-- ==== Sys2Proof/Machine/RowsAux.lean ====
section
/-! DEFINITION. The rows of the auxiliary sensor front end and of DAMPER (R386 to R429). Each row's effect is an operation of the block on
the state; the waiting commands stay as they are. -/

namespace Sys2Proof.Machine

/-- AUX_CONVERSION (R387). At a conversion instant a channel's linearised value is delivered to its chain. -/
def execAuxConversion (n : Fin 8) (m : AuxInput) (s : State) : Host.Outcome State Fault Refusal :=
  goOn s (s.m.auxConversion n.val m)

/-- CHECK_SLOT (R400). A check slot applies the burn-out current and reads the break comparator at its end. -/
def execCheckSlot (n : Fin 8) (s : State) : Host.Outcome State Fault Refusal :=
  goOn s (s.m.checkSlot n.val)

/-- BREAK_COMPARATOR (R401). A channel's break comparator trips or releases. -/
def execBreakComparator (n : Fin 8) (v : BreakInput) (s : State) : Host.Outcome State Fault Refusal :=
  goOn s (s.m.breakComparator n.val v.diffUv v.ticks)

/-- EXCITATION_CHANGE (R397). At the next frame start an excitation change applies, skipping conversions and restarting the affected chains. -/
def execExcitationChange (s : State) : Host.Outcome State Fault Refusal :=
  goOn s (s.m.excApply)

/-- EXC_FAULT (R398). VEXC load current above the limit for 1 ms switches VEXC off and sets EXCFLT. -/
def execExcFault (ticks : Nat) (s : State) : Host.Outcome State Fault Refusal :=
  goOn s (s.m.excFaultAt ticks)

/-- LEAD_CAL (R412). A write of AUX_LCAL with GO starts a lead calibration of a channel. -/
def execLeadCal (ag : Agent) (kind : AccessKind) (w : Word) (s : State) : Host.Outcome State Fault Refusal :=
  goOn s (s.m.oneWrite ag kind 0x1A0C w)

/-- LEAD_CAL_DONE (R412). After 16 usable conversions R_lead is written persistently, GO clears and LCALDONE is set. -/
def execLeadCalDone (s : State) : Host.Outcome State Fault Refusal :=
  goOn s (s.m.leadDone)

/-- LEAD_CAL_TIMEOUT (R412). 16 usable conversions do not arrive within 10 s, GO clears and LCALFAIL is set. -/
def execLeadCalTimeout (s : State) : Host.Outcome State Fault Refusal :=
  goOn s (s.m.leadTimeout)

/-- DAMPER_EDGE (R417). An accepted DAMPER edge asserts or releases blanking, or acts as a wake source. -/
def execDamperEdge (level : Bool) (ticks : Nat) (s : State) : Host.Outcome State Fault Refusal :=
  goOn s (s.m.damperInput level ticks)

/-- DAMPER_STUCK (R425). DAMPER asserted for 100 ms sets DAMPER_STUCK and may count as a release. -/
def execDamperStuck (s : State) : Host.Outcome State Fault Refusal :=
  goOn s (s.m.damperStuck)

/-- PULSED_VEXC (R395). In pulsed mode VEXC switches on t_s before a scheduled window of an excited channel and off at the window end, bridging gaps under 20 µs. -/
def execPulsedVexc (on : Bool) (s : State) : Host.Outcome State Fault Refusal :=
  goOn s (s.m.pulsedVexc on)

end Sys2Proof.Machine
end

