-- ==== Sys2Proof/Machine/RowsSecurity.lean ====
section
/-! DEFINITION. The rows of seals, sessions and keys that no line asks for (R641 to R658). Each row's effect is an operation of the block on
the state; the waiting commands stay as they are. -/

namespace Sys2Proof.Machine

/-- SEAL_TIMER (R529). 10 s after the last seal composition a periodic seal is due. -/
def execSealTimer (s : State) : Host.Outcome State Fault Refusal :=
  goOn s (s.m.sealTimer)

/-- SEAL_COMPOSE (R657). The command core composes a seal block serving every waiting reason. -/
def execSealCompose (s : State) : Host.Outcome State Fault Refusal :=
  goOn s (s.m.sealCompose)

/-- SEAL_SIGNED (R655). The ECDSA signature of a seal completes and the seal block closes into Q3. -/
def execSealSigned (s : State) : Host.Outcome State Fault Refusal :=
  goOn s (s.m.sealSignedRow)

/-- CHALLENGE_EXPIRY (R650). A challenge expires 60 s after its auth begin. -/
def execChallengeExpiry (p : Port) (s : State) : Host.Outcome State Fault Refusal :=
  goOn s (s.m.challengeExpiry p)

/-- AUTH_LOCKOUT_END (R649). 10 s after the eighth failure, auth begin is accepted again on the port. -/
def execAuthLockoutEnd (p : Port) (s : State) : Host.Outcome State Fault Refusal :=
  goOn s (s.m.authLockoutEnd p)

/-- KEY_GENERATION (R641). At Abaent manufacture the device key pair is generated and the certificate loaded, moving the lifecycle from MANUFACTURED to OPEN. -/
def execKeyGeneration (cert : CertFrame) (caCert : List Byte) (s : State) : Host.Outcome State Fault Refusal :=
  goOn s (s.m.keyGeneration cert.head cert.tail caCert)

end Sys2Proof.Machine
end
________________________________________
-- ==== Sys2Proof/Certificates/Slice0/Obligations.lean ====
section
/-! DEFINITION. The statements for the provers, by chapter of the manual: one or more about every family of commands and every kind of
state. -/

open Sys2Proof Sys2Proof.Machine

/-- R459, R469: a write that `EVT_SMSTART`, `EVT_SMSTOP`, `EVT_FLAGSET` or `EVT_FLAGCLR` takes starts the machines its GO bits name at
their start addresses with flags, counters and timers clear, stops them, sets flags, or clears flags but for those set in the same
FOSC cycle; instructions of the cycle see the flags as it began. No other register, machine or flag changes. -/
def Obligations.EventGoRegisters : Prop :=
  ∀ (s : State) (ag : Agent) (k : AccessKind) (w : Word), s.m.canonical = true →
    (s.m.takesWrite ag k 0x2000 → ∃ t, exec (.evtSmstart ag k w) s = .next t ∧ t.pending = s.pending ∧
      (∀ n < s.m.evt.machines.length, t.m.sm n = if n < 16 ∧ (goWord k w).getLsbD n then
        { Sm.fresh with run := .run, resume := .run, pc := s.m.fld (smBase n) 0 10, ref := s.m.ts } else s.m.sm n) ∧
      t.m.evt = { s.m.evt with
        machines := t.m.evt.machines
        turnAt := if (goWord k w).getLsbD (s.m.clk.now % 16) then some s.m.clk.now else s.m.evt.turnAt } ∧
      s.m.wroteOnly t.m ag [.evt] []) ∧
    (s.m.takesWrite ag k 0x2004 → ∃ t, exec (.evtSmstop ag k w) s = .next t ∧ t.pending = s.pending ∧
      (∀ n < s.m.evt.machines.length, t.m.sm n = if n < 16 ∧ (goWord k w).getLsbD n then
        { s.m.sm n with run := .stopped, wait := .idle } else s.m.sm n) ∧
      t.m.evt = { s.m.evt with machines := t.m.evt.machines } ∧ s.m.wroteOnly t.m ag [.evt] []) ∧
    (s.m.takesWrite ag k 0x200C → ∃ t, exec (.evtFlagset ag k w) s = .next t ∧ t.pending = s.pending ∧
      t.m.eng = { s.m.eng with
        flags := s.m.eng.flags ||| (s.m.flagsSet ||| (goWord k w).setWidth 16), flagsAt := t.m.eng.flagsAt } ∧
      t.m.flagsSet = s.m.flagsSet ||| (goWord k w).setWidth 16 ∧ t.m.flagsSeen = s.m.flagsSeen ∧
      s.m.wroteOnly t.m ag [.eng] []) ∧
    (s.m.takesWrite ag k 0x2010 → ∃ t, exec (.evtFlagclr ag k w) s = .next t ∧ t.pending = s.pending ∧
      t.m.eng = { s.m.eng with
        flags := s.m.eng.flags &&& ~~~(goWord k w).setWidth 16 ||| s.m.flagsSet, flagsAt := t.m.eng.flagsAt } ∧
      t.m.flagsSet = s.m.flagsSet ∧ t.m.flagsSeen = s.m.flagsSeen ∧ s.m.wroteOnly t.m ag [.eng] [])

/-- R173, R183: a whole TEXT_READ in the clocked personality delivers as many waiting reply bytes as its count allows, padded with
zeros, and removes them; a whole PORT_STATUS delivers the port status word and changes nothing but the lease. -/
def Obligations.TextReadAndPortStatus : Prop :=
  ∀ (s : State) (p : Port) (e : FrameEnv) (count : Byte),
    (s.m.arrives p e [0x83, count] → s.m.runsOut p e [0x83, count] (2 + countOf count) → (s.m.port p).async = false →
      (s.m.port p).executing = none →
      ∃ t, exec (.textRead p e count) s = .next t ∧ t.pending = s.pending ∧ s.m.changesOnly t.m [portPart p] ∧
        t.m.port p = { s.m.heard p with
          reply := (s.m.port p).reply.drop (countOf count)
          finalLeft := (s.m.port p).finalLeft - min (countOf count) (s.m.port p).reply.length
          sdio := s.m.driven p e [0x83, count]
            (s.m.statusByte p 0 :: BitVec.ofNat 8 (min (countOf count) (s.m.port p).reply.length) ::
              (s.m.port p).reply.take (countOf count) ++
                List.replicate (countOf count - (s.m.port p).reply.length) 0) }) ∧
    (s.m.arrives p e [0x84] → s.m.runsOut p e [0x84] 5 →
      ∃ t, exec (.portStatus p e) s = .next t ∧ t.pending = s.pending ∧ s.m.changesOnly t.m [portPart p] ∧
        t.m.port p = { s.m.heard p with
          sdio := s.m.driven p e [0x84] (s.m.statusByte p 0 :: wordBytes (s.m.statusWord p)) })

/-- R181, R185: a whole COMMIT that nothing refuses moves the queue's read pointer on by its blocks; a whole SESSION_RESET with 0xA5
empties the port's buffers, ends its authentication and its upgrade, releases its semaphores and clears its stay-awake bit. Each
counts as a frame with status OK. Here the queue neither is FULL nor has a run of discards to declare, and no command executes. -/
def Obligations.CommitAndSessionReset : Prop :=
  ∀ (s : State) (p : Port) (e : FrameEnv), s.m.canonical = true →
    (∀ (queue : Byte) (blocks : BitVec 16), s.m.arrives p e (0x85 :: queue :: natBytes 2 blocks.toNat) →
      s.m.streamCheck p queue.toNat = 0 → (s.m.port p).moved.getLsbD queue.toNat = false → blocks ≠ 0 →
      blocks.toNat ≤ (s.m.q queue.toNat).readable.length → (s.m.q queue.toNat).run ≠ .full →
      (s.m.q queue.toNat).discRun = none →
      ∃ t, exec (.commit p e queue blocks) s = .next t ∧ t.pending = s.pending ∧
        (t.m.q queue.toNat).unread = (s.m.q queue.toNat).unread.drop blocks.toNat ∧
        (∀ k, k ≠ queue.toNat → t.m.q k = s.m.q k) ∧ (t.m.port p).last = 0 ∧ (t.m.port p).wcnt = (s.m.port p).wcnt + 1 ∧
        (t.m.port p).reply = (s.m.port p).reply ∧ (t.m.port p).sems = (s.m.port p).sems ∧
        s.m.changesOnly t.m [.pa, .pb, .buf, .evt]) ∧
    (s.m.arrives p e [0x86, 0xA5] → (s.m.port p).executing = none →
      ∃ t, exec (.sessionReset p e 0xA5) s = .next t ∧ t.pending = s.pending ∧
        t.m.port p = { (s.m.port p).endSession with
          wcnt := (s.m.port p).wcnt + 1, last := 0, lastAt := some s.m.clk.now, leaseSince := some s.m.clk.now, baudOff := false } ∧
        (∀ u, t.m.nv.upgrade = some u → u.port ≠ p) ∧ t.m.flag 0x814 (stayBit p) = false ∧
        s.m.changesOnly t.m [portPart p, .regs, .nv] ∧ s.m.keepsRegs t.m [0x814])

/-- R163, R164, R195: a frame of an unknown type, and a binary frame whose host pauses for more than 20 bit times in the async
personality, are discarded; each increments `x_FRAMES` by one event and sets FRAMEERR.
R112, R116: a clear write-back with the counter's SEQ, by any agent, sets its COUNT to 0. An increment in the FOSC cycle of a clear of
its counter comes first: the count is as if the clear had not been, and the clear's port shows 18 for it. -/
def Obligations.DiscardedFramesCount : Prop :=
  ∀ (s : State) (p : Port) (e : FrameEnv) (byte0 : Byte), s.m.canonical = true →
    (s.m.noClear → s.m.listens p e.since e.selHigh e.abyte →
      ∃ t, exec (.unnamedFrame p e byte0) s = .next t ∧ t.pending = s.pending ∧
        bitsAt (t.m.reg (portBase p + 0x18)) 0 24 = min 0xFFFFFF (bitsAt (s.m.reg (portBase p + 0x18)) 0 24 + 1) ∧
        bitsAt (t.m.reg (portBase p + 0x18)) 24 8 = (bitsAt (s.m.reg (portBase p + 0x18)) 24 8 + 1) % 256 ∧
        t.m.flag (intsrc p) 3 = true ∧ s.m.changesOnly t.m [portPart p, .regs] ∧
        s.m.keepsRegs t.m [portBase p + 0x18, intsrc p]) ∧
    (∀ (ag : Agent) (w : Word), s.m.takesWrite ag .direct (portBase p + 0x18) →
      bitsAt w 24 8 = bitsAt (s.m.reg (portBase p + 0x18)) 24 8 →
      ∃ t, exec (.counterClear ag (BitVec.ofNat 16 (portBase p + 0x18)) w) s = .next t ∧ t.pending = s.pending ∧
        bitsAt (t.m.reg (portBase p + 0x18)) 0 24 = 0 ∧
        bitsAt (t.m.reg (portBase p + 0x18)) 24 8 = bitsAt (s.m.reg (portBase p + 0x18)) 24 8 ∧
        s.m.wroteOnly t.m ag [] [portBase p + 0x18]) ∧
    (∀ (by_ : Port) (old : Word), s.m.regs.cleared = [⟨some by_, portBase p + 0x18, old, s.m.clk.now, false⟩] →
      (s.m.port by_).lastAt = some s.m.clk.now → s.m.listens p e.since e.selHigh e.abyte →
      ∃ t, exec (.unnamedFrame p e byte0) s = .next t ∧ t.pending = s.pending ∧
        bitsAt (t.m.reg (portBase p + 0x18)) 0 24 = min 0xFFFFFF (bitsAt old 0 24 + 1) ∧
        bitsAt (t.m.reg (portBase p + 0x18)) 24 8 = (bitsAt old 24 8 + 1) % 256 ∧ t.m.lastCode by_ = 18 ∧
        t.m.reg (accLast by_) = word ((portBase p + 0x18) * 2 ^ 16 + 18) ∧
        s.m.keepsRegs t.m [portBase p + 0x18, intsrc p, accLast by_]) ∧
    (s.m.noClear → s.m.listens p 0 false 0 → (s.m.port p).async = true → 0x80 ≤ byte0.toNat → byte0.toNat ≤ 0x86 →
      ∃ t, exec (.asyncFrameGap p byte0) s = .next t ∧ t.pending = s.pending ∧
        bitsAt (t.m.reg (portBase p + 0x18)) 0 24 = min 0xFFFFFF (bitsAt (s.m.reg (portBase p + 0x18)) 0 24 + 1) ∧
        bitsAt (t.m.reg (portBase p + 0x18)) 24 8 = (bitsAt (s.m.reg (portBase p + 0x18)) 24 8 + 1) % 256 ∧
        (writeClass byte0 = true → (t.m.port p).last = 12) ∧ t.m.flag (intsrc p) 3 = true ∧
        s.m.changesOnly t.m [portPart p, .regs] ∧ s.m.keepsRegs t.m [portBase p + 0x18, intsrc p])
________________________________________
WORK ORDER
For the data shown above, give the number of lines where the word "current" appears, and nothing else.

SOLVED PROBLEM
2